REQUIRED WORK. Filter the records for "irigFrame" and keep each line that has it.

EXTRACTED RECORDS.
++++++++++++++++++++

/-- A frequency handover (100 ms after its beginning for a clock source, at two edges for a pulse source, at once for a
target that has failed) selects the target, counts in REF_SWITCH_CNT, ends the switch and reports event 19, with event
24 and the wick event after holdover, then weighs the references; so does a time handover, whose offset for an
external slot is the mean of its first two edges; with no switch in progress neither changes anything. A comparison
cycle in FREERUN, HOLDOVER, or with no source does nothing; else it enters the phase error, steers, counts good and
bad cycles, and moves between ACQUIRING, LOCKED and loss of lock. A second not yet passed changes nothing. The wick is
computed from the holdover in force or the one planned. Completion: refSwitchHandover (a switch in progress and
measured), dpllCompareCycle (a selected slot, LOCKED), holdoverSecond (a second passed in HOLDOVER) and wickUpdate (in
HOLDOVER) each answer the next state given here. (R244, R248, R249, R250, R251, R253) -/
def Obligations.SwitchesSteeringAndHoldoverProceed : Prop :=
  ∀ (s u : State) (dt : Nat), u = s.advance dt →
    (∀ w x, u.ref.fsw = some w →
      u.slotState w.target ≠ rsQualified ∨ (clockType w.target = true ∧ w.since + 100 * 625000 ≤ u.clk) ∨ (clockType w.target = false ∧ 2 ≤ w.edges) → w.ownState ≠ dpHoldover →
      let v := ((((u.setSelected w.old false).setSelected w.target true).setF Fld.REF_STATUS_FSEL w.target).setF Fld.REF_STATUS_FTARGET noSlot).bump Reg.REF_SWITCH_CNT
      let locked := w.ownState == dpLocked && w.oldOk
      let v : State := { v with ref := { v.ref with
        fsw := none
        frozen := false
        ho := none
        handAt := v.clk
        good := 0
        bad := 0
        narrow := locked
        virtInt := 0
        integ := v.cv
        err := 0 } }
      let v := ((v.setReg Reg.REF_PHASE_ERR 0).setReg Reg.REF_HO_TIME 0).setDpll (if locked then dpLocked else dpAcquiring);
      exec (.refSwitchHandover dt false x) s = .next
        ((v.raise 19 w.target [(24, 2, w.old), (26, 1, 0), (28, 6, unsigned 48 x), (36, 4, v.msSince w.since)]).freqSelect.keeping s)) ∧
    (∀ w x, u.ref.tsw = some w →
      u.slotState w.target ≠ rsQualified ∨ (w.target < 20 ∧ w.since + 100 * 625000 ≤ u.clk) ∨ (20 ≤ w.target ∧ 2 ≤ w.edges) → u.ref.timeHo = none →
      let y := if w.offs.isEmpty then x else ratio w.offs.sum w.offs.length
      let v := ((((u.setSelected w.old false).setSelected w.target true).setF Fld.REF_STATUS_TSEL w.target).setFlag Fld.REF_STATUS_TSWITCHING false).bump Reg.REF_SWITCH_CNT
      let v := State.showHoldover { v with ref := { v.ref with tsw := none, hadTime := true, timeHo := none, secSwitch := true } };
      exec (.refSwitchHandover dt true x) s = .next
        ((v.raise 19 w.target [(24, 2, w.old), (26, 1, 1), (28, 6, unsigned 48 y), (36, 4, v.msSince w.since)]).timeSelect.keeping s)) ∧
    (u.ref.fsw = none → ∀ x, exec (.refSwitchHandover dt false x) s = .next (u.keeping s)) ∧
    (u.ref.tsw = none → ∀ x, exec (.refSwitchHandover dt true x) s = .next (u.keeping s)) ∧
    (∀ ps, (u.domainOn 2 = false ∨ 15 ≤ u.fsel ∨ u.dpll = dpFreerun ∨ u.dpll = dpHoldover → exec (.dpllCompareCycle dt ps) s = .next (u.keeping s)) ∧
      (u.domainOn 2 = true → u.fsel < 14 → u.dpll = dpLocked →
        let v := u.compare u.fsel ps
        let omega := (Config.loopRate (v.loopBw u.fsel)).toNat
        let v : State := { v with ref := { v.ref with integ := v.ref.integ + loopIntegral omega (cycleMs u.fsel) v.ref.err } }
        let v := v.steer (v.ref.integ + loopProportional omega v.ref.err)
        let v := v.countCycle v.ref.err (v.f (Fld.REF_SLOT_LOCK_WIN_NS u.fsel));
        v.dpll = dpLocked → exec (.dpllCompareCycle dt ps) s =
          .next ((if 4 ≤ v.ref.bad ∧ v.selectable u.fsel = true then v.loseLock else v).keeping s))) ∧
    (∀ rate coef, u.clk < u.ref.secAt + 625000000 → exec (.holdoverSecond dt rate coef) s = .next (u.keeping s)) ∧
    (∀ rate coef h, u.domainOn 2 = true → u.ref.secAt + 625000000 ≤ u.clk → u.dpll = dpHoldover → u.ref.ho = some h →
      let v : State := { u with ref := { u.ref with secAt := u.clk, cvSum := 0, cvN := 0, secSwitch := u.ref.tsw.isSome || u.warming } }
      let w := v.setReg Reg.REF_HO_TIME (BitVec.ofNat 32 (v.sSince h.since))
      let x := w.hoCv h (v.sSince h.since);
      exec (.holdoverSecond dt rate coef) s = .next (((w.setCv x).setPair48 Reg.REF_HO_CV_LO Reg.REF_HO_CV_HI x).keeping s)) ∧
    (∀ h, u.domainOn 2 = true → u.dpll = dpHoldover → u.ref.ho = some h →
      let k := u.wick h (u.sSince h.since)
      let v := u.setReg Reg.REF_WICK (BitVec.ofNat 32 k);
      exec (.wickUpdate dt) s = .next ((v.wickEvent k).keeping s))

/-- With the time domain on, an edge of slots 10 to 13 counts for a switch, one of slots 16 to 19 shows the offset given;
one of slots 20 to 23 whose second is named shows module time less the time back, the cable and the second, moves on
to the next second, and aligns time if that slot steers it; with no second named it changes nothing. A sentence that
decodes names its second, the next one if SENT_FOLLOWS; another one nothing. An IRIG frame that decodes names the
second after its own; the second undecodable one in a row faults slots 13 and 21. An output that waits for a start
begins at its first ideal edge, misalignment 0, RUNNING, an IRIG output with its first code; one that realigns takes
its edge the same way with event 29; before the edge nothing changes. Completion: timeSlotEdge, gnssSentence,
irigFrame (the time domain on), outStart, outRealignEdge (an output at its edge) and outClockAutoRealigned (a
misaligned CLOCK output back in bounds) each answer the next state given here. (R255, R256, R259, R260, R261) -/
def Obligations.TimeSlotsAndOutputsActAtTheirEdges : Prop :=
  ∀ (s u : State) (dt : Nat), u = s.advance dt →
    (∀ k back ptp, let r := (match converterOf k with | some j => u.refEdge j | none => u)
      r.domainOn 2 = true →
      (10 ≤ k → k ≤ 13 → exec (.timeSlotEdge dt k back ptp) s = .next ((r.switchEdge k none).keeping s)) ∧
      (16 ≤ k → k ≤ 19 → exec (.timeSlotEdge dt k back ptp) s = .next ((r.showOffset k ptp).keeping s)) ∧
      (20 ≤ k → k ≤ 23 → (r.edgeSecond k = none → exec (.timeSlotEdge dt k back ptp) s = .next (r.keeping s)) ∧
        (∀ sec, r.edgeSecond k = some sec →
          let cable := ratio (signed 32 (r.reg (Reg.REF_TSLOT_CABLE (k - 16))).toNat * 65536) 1000
          let delta := (r.now16 : Int) - (back : Int) - cable - ((sec * unitsPerS : Nat) : Int)
          let v := (r.setSlot k { r.slot k with nextSec := (r.slot k).nextSec.map (· + 1) }).showOffset k delta |>.switchEdge k (some delta);
          exec (.timeSlotEdge dt k back ptp) s =
            .next ((if v.tsel = k ∧ v.flag Fld.REF_CTRL_TLOOP_EN = true ∧ v.holds roleTime = true then v.alignTime delta else v).keeping s)))) ∧
    (u.domainOn 2 = true →
      (∀ sentence utc, nmeaSecond sentence = some utc → exec (.gnssSentence dt sentence) s = .next ((u.nameSecond 20 (if u.flag Fld.REF_GNSS_CFG_SENT_FOLLOWS = true then utc + 1 else utc)).keeping s)) ∧
      (∀ x symbols, x < 8 →
        (∀ sec, irigSecond x (yearOf (u.now16 / unitsPerS / 86400)) symbols = some sec → exec (.irigFrame dt x symbols) s = .next
          (((({ u with ref := { u.ref with irigBad := 0 } } : State).slotFaultEnd 13 3).nameSecond 21 (sec + 1)).keeping s)) ∧
        (irigSecond x (yearOf (u.now16 / unitsPerS / 86400)) symbols = none →
          let v : State := { u with ref := { u.ref with irigBad := u.ref.irigBad + 1 } };
          (u.ref.irigBad = 0 → exec (.irigFrame dt x symbols) s = .next (v.keeping s)) ∧
          (u.ref.irigBad ≠ 0 → exec (.irigFrame dt x symbols) s = .next (((v.slotFault 13 3).slotFault 21 3).keeping s))))) ∧
    (∀ sentence, nmeaSecond sentence = none → exec (.gnssSentence dt sentence) s = .next (u.keeping s)) ∧
    (∀ k t, k < 8 → u.domainOn 2 = true → (u.out k).start = some t →
      (reached (u.idealEdge k t) u.now16 = false → exec (.outStart dt k) s = .next (u.keeping s)) ∧
      (reached (u.idealEdge k t) u.now16 = true → ∃ r, exec (.outStart dt k) s = .next r ∧
        (u.outFn k ≠ ofIrig → r.outbox = .outputEdge k (u.idealEdge k t) :: u.outbox) ∧
        (u.outFn k = ofIrig → ∃ symbols, r.outbox = .irig k symbols (u.flag (Fld.REF_OUT_K_CFG_IRIG_AM k)) :: .outputEdge k (u.idealEdge k t) :: u.outbox) ∧
        (r.out k).start = none ∧ (r.out k).slewAt = u.clk ∧ r.flag (Fld.REF_OUT_STATUS_START_PENDING k) = false ∧ r.flag (Fld.REF_OUT_STATUS_RUNNING k) = true ∧
        r.flag (Fld.REF_OUT_STATUS_MISALIGNED k) = false ∧
        (∀ off, off ≠ Reg.REF_OUT_STATUS k → off ≠ Reg.REF_OUT_MISALIGN_LO k → off ≠ Reg.REF_OUT_MISALIGN_HI k → r.reg off = u.reg off) ∧
        r.time = u.time ∧ r.evt = u.evt)) ∧
    (∀ k, k < 8 → u.autoClock k = true → u.flag (Fld.REF_OUT_STATUS_MISALIGNED k) = true → u.below (u.outM k) = true →
      let v := (u.foldM k).setFlag (Fld.REF_OUT_STATUS_MISALIGNED k) false;
      exec (.outClockAutoRealigned dt k) s = .next ((v.raise 29 k [(24, 6, unsigned 48 (u.storedM k - v.storedM k)), (30, 1, 1), (32, 12, time96 (v.idealEdge k v.now16))]).keeping s)) ∧
    (∀ k b, k < 8 → u.domainOn 2 = true → (u.out k).boundary = some b →
      (reached (u.alignEdge k (b + us1)) u.now16 = false → exec (.outRealignEdge dt k) s = .next (u.keeping s)) ∧
      (reached (u.alignEdge k (b + us1)) u.now16 = true →
        let v := (u.setOut k { u.out k with boundary := none, slewAt := u.clk }).setPair48 (Reg.REF_OUT_MISALIGN_LO k) (Reg.REF_OUT_MISALIGN_HI k) 0
        let v := (v.setFlag (Fld.REF_OUT_STATUS_MISALIGNED k) false).firstEdge k (u.alignEdge k (b + us1))
        let v := v.raise 29 k [(24, 6, unsigned 48 (u.outM k)), (30, 1, 0), (32, 12, time96 (u.alignEdge k (b + us1)))]
        let v := (v.setOut k { v.out k with boundary := none }).setFlag (Fld.REF_OUT_STATUS_REALIGN_PENDING k) false
        let v : State := { v with ref := { v.ref with realign := v.ref.realign.map (fun (x : Nat × Nat × Nat) => (x.1, setBit x.2.1 k false, x.2.2)) } };
        exec (.outRealignEdge dt k) s = .next (v.finishRealigns.keeping s)))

++++++++++++++++++++

TASK OUTPUT.
irigFrame (the time domain on), outStart, outRealignEdge (an output at its edge) and outClockAutoRealigned (a
        (∀ sec, irigSecond x (yearOf (u.now16 / unitsPerS / 86400)) symbols = some sec → exec (.irigFrame dt x symbols) s = .next
          (u.ref.irigBad = 0 → exec (.irigFrame dt x symbols) s = .next (v.keeping s)) ∧
          (u.ref.irigBad ≠ 0 → exec (.irigFrame dt x symbols) s = .next (((v.slotFault 13 3).slotFault 21 3).keeping s))))) ∧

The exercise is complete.